- **EXERCISE MATERIAL**:
-- ==== Sys2Proof/Certificates/Slice0/Obligations.lean ====
section
/-! DEFINITION. The statements for the provers: what each instruction and each step of another agent does, in the words of the
numbered rules, and what every step keeps. -/

open Sys2Proof Sys2Proof.Machine

/-! ### Encoding, fetching, the step -/

/-- R25 to R31, R41, R72 to R81: the decoder takes exactly the words that the encoder writes for well-formed instructions,
each word for one instruction. -/
def Obligations.WordsAndInstructions : Prop :=
  ∀ (word : BitVec 96) (i : Instr), decode word = .ok i ↔ i.WellFormed ∧ encode i = some word

/-- R25, R41: words that the spec's examples write out (least significant of the three first), a few of each family, and what
they stand for; and words refused for the reasons of Table 1.7. -/
def Obligations.WordsOfTheTables : Prop :=
  let plain : Ctl := { gp := 7, gn := false, stop := false, stall := 0, sb := 0, yield := false }
  let p1 : Ctl := { plain with gp := 1 }
  let word (w0 w1 w2 : Word) : BitVec 96 := w2 ++ w1 ++ w0
  let stands (w0 w1 w2 : Word) (i : Instr) : Prop := decode (word w0 w1 w2) = .ok i
  stands 0x06047010 0x000078FF 0x00210000 (.iadd plain ⟨.v 4, .v 6, .inl 0x7F⟩ 0 true false true) ∧
  stands 0x02017034 0x00000403 0x000A0000 (.gmad plain ⟨.v 1, .v 2, .v 3, .v 4⟩ 0 .l16 .sr .dflt) ∧
  stands 0x07067B50 0x00027878 0x00080000 (.cvt plain ⟨.v 6, .v 7⟩ .e4m3 .l16 .rn .ovf) ∧
  stands 0x78789001 0x00287878 0x00000000 (.bra { p1 with gn := true } 0x28) ∧
  stands 0x78787005 0x004C7878 0x00400000 (.rcv { plain with stop := true } 0x4C) ∧
  stands 0x01037260 0x00007884 0x00000000 (.lpick plain ⟨.v 3, .v 1, .inl 4⟩ 0 .down false) ∧
  stands 0x08447663 0x00007878 0x000C0000 (.redx plain ⟨.w 4, .v 8⟩ 0 (.gadd .l32 .rn)) ∧
  stands 0x78107470 0x00087878 0x00000000 (.bind plain 4 16 8) ∧
  stands 0x874370A0 0x00007878 0x00000000 (.join plain 3 (.inl 7) 0) ∧
  stands 0x20027280 0x00087878 0x00180000 (.ldg plain (.v 2) (.v 32) 8 (some .i64) .b64) ∧
  stands 0x04787581 0x00104505 0x00090000 (.stg plain (.v 4) (.v 5) (some (.w 5)) 0x10 (some .l16) .b16) ∧
  stands 0x08047985 0x00000C0A 0x001E0000 (.atom plain ⟨.v 4, .v 8, .v 10, .v 12⟩ 0 .cas .b64 .system false) ∧
  stands 0x78787289 0x00007878 0x00060000 (.fenceAr plain .system) ∧
  stands 0x447810B0 0x1005464A 0x00000000 (.cpyGl p1 (.w 4) (.w 10) (.w 6) (some 5)) ∧
  stands 0x4C7811C0 0x00007878 0x00000000 (.mmaLoc p1 (.w 12) 0) ∧
  stands 0x070870D0 0x00005854 0x00000000 (.qnt plain ⟨.v 8, .v 7, .w 20⟩ 24 0 .l8a .rn) ∧
  stands 0x784470E0 0x01057878 0x00000000 (.mfs plain (.w 4) 0x105) ∧
  decode (word 0x787870FF 0x00007878 0) = .error .opcode ∧ decode (word 0x78787100 0x00007878 0) = .error .variant ∧
  decode (word 0x78787000 0x00007878 0x00010000) = .error .mod ∧
  decode (word 0x78787000 0x00007878 0x00800000) = .error .reservedBit ∧
  decode (word 0x60787002 0x00007878 0) = .error .operand ∧ decode (word 0x78787000 0x00017878 0) = .error .imm

/-- R33, R44, R132, R133, R156, R411: a step takes the next turn of the schedule (log 1) and then lets time pass (log 3); with
no turn left the current slot's warp takes the instruction that the bytes at its program counter decode to, or the fault of
its fetch, or asks for the line that is absent. A pipe's turn runs the slot that the pipe chooses: a ready warp, the longest
passed over once one's age is 57, else of the highest class. R438: while the clamp withholds the vector pipes, nothing issues. -/
def Obligations.StepRunsTheInstruction : Prop :=
  ∀ (s : State) (rest : List Turn),
    let d := s.dev
    let k := d.curCore
    let j := d.curSlot
    let later : State := { s with sched := rest }
    let none_ := s.sched = []
    let comes (w : Warp) : Prop := d.slot k j = some w ∧ d.comes k w = true
    (s.board.on = false → none_ → step s = .fault .moduleOff) ∧
    (s.board.on = true → s.board.holdVector = true → none_ → step s = ticked (.next s)) ∧
    (s.board.on = true → s.board.holdVector = false → none_ →
      ((∀ w, ¬comes w) → step s = ticked (.next s)) ∧
      (∀ w, comes w →
        (∀ code, (d.via k).fetchFault w.ctx w.pc.toNat = some code →
          step s = ticked (.next { s with dev := d.takeFault k j w (Dev.fetchInfo code w.m w.pc) })) ∧
        ((d.via k).fetchFault w.ctx w.pc.toNat = none → d.icacheFind k w.ctx w.pc.toNat = none →
          step s = ticked (.next { s with dev := d.demandFill k j w })) ∧
        (∀ l i, (d.via k).fetchFault w.ctx w.pc.toNat = none → d.icacheFind k w.ctx w.pc.toNat = some l →
          decodeBytes (l.words.drop (w.pc.toNat % 256)) = .ok i → step s = ticked (exec i s)))) ∧
    (∀ i, s.sched = .event i :: rest → i.isWarp = false → isPacket i = false → step s = ticked (exec i later)) ∧
    (∀ q p i, s.sched = .packet q :: rest → s.board.on = true → d.headPacket q = some p → p.cmd = some i →
      d.consumer q p.hdr.barrier ≠ none → step s = ticked (exec i (later.onDev fun d => d.behindRing q))) ∧
    (∀ k' p, s.sched = .issue k' p :: rest → s.board.on = true → s.board.holdVector = true → step s = ticked (.next later)) ∧
    (∀ k' p j' t, s.sched = .issue k' p :: rest → s.board.on = true → s.board.holdVector = false →
      later.choose k' p = (some j', t) →
      step s = ticked (runCurrent { t with dev := { t.dev with curCore := k', curSlot := j' } }) ∧
      let ready := (later.poll k' p).readyWarps k' p
      ∃ w, (j', w) ∈ ready ∧ ((∃ r ∈ ready, 57 ≤ r.2.age) → ∀ r ∈ ready, r.2.age ≤ w.age) ∧
        ((∀ r ∈ ready, r.2.age < 57) → ∀ r ∈ ready, r.2.prio ≤ w.prio)) ∧
    ∀ t : State, ∃ n, ticked (.next t) =
      .next ((t.onDev fun d => ({ d with draw := d.draw + 1 }.advance n).wake).noteReady t.dev.clock)

/-- R151, R216, R307, R392, R404, R408, R409, R438, R441: the machine right after reset; that it has no context, no warp and
no task, and that the values which no rule gives are those of the log entries named in State.lean, is the model's choice. -/
def Obligations.ResetState : Prop :=
  let d := State.reset.dev
  let b := State.reset.board
  State.reset.Legal ∧ State.reset.MemOk ∧ b.on = true ∧ d.pwrlim = 1800 ∧ d.fwlock = false ∧
  (∀ pa, d.rawByte pa = 0) ∧ (∀ n : BitVec 10, d.material n = 0) ∧ d.clock = 0 ∧ d.ptp = 0 ∧ d.ptpRate = 0 ∧ d.ptpDue = 0 ∧
  (∀ k b, b < 16 → (d.core k).modeAt b = if b < 8 then .cache else .scratchpad) ∧
  (∀ k n, Sparse.get 0x40000000 (d.core k).tiles n = 0x40000000 ∧ (d.core k).drec = []) ∧
  (∀ cl i, d.dep cl i = { value := 0, err := false, waiters := [] }) ∧
  (∀ k j, d.slot k j = none) ∧ (∀ c, d.context c = none) ∧ d.tasks = [] ∧ d.exec = []

/-! ### What every step keeps -/

/-- R419, R438, R441: every step keeps the board legal, and no step unblows a fuse. -/
def Obligations.StepKeepsTheBoard : Prop :=
  ∀ s t : State, s.Legal → step s = .next t → t.Legal ∧ s.board.FusesRise t.board

/-- The list of the bytes of physical memory keeps its canonical form at every step (log 5). -/
def Obligations.StepKeepsTheMemory : Prop :=
  ∀ s t : State, s.MemOk → step s = .next t → t.MemOk

/-! ### The instructions of a warp that write registers -/

/-- R12 to R14, R21, R93: a write of a v register takes the participating lanes and no other register, its tag RAW where the
active mask is not full and the old tag differs; a w register is written whole, from the lowest participating lane; p7 and the
destination 0x78 discard; a pair is two registers. -/
def Obligations.RegisterWrites : Prop :=
  ∀ (w : Warp) (r : Fin 64) (u : Fin 32) (pd : Fin 8) (p : Mask) (val : Lane → Word) (pair : Lane → DWord) (bits : Mask)
    (t : Tag) (d : Dst),
    let v := w.setDst (.v r) 0 p val t
    (p ≠ 0 →
      (∀ l, v.vAt r l = if p.getLsbD l.val then val l else w.vAt r l) ∧
      v.vTag r = (if w.m = Mask.all ∨ w.vTag r = t ∨ w.vTag r = .undef then t else .raw)) ∧
    (∀ q l, q ≠ r → v.vAt q l = w.vAt q l ∧ v.vTag q = w.vTag q) ∧ { v with v := w.v, vt := w.vt } = w ∧ (p = 0 → v = w) ∧
    (∀ l, lowestLane p = some l → w.setDst (.w u) 0 p val t = { w with w := w.w.set u.val (val l), wt := w.wt.set u.val t }) ∧
    (w.setDst (.w u) 0 0 val t = w) ∧ w.setDst .none 0 p val t = w ∧
    w.setPair d p pair t = (w.setDst d 0 p (fun l => (pair l).setWidth 32) t).setDst d 1 p
      (fun l => (pair l).extractLsb' 32 32) t ∧
    (pd = 7 → w.setPred pd p bits = w) ∧
    (pd ≠ 7 → (∀ l : Lane, ((w.setPred pd p bits).pred pd).getLsbD l.val =
        if p.getLsbD l.val then bits.getLsbD l.val else (w.pred pd).getLsbD l.val) ∧
      (∀ q, q ≠ pd → (w.setPred pd p bits).pred q = w.pred q) ∧ { w.setPred pd p bits with p := w.p } = w)
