/-- The upper bits that a constant of an 8-bit or 16-bit type leaves zero (R427). -/
def constOk (t : Tag) (n : Nat) : Bool := n < 2 ^ (8 * valueBytes t)

/-- The bytes that special.get may name (R427). -/
def specialOk (n : Nat) : Bool := n == 0x60 || n == 0x61 || n == 0x62 || n == 0x63 || n == 0x68 || n == 0x6A

/-- The source type that a cvt may name (R427). -/
def cvtSource (t : Tag) (n : Nat) : Option Tag :=
  match valueType? (BitVec.ofNat 8 n) with
  | some s => if s.code ≤ 6 && s != t && (isScalarReal s || isScalarReal t) then some s else none
  | none => none

/-- The rows of Table 20.3, with the immediate's conditions; `locals` are the function's, `depth` its open frames. -/
def snRow (locals : List Tag) (depth : Nat) (op : Nat) : Option SnRow :=
  let isLocal (t : Tag) (n : Nat) : Bool := locals[n]? == some t
  match op with
  | 0x00 => some (.plain .none fun _ => .unreachable)
  | 0x01 => some (.plain .none fun _ => .nop)
  | 0x02 => some ⟨.blocks, fun _ => 0, fun t _ => some (.open_ .block t)⟩
  | 0x03 => some ⟨.blocks, fun _ => 0, fun t _ => some (.open_ .loop t)⟩
  | 0x04 => some ⟨.blocks, fun _ => 0, fun t _ => some (.open_ .if_ t)⟩
  | 0x05 => some (.plain .none fun _ => .else_)
  | 0x0B => some (.plain .none fun _ => .end_)
  | 0x0C => some (.small .none (fun _ n => n < depth) fun _ n => .br n)
  | 0x0D => some (.small .none (fun _ n => n < depth) fun _ n => .brIf n)
  | 0x0F => some (.plain .none fun _ => .return_)
  | 0x1A => some (.plain .all .drop)
  | 0x1B => some (.plain .all .select)
  | 0x20 => some (.small .all isLocal .localGet)
  | 0x21 => some (.small .all isLocal .localSet)
  | 0x22 => some (.small .all isLocal .localTee)
  | 0x23 => some (.small .all (fun t n => n + valueBytes t ≤ 256 && n % valueBytes t == 0) .paramGet)
  | 0x24 => some (.small .word (fun _ n => specialOk n) fun _ n => .specialGet (Fin.ofNat 16 (n - 0x60)))
  | 0x41 => some ⟨.all, fun t => if t = some .i64 then 8 else 4, fun t n =>
      let t := t.getD .undef
      if constOk t n then some (.const t (BitVec.ofNat 64 n)) else none⟩
  | 0x50 => some (.plain .all (.bin .add))
  | 0x51 => some (.plain .all (.bin .sub))
  | 0x52 => some (.plain .all (.bin .mul))
  | 0x53 => some (.plain .log (.bin .div))
  | 0x54 => some (.plain .all (.bin .min))
  | 0x55 => some (.plain .all (.bin .max))
  | 0x56 => some (.plain .int (.bin .and))
  | 0x57 => some (.plain .int (.bin .or))
  | 0x58 => some (.plain .int (.bin .xor))
  | 0x59 => some (.plain .int (.shift .shl))
  | 0x5A => some (.plain .int (.shift .shr))
  | 0x5B => some (.plain .int (.shift .sar))
  | 0x5C => some (.small .addr (fun _ n => n ≤ 7) fun _ n => .lea (Fin.ofNat 8 n))
  | 0x5D => some (.plain .int (.bin .mulhi))
  | 0x60 => some (.plain .all (.un .neg))
  | 0x61 => some (.plain .all (.un .abs))
  | 0x62 => some (.plain .log (.un .sqrt))
  | 0x63 => some (.plain .log (.un .rsqrt))
  | 0x64 => some (.plain .log (.un .rcp))
  | 0x65 => some (.plain .log (.un .exp2))
  | 0x66 => some (.plain .log (.un .log2))
  | 0x67 => some (.plain .log (.un .tanh))
  | 0x68 => some (.plain .log (.un .sig))
  | 0x69 => some (.plain .int (.un .not))
  | 0x6A => some (.plain .all .mad)
  | 0x70 => some (.plain .scalar (.cmp .eq))
  | 0x71 => some (.plain .scalar (.cmp .ne))
  | 0x72 => some (.plain .scalar (.cmp .lt))
  | 0x73 => some (.plain .scalar (.cmp .le))
  | 0x74 => some (.plain .scalar (.cmp .gt))
  | 0x75 => some (.plain .scalar (.cmp .ge))
  | 0x78 => some ⟨.scalar, fun _ => 1, fun t n =>
      let t := t.getD .undef
      (cvtSource t n).map (.cvt t)⟩
  | 0x80 => some (.offset .all .load)
  | 0x81 => some (.offset .all .store)
  | 0x82 => some (.offset .all .lds)
  | 0x83 => some (.offset .all .sts)
  | 0x84 => some (.offset .int .atomAdd)
  | 0x88 => some ⟨.none, fun _ => 1, fun _ n =>
      if h : n % 4 < 3 ∧ n < 16 then some (.fence ⟨n % 4, h.1⟩ (Scope.ofCode (n / 4))) else none⟩
  | 0x89 => some (.plain .none fun _ => .bar)
  | _ => none

/-- The number that bytes hold, the lowest first. -/
def leNat : List Byte → Nat
  | [] => 0
  | b :: t => b.toNat + 256 * leNat t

- **YOUR OBJECTIVE**: Your task is to quote the lines above, beginning with the first and ending with the one that holds "let word (w0".

- **EXERCISE SOLUTION**:
-- ==== Sys2Proof/Certificates/Slice0/Obligations.lean ====
section
/-! DEFINITION. The statements for the provers: what each instruction and each step of another agent does, in the words of the
numbered rules, and what every step keeps. -/

open Sys2Proof Sys2Proof.Machine

/-! ### Encoding, fetching, the step -/

/-- R25 to R31, R41, R72 to R81: the decoder takes exactly the words that the encoder writes for well-formed instructions,
each word for one instruction. -/
def Obligations.WordsAndInstructions : Prop :=
  ∀ (word : BitVec 96) (i : Instr), decode word = .ok i ↔ i.WellFormed ∧ encode i = some word

/-- R25, R41: words that the spec's examples write out (least significant of the three first), a few of each family, and what
they stand for; and words refused for the reasons of Table 1.7. -/
def Obligations.WordsOfTheTables : Prop :=
  let plain : Ctl := { gp := 7, gn := false, stop := false, stall := 0, sb := 0, yield := false }
  let p1 : Ctl := { plain with gp := 1 }
  let word (w0 w1 w2 : Word) : BitVec 96 := w2 ++ w1 ++ w0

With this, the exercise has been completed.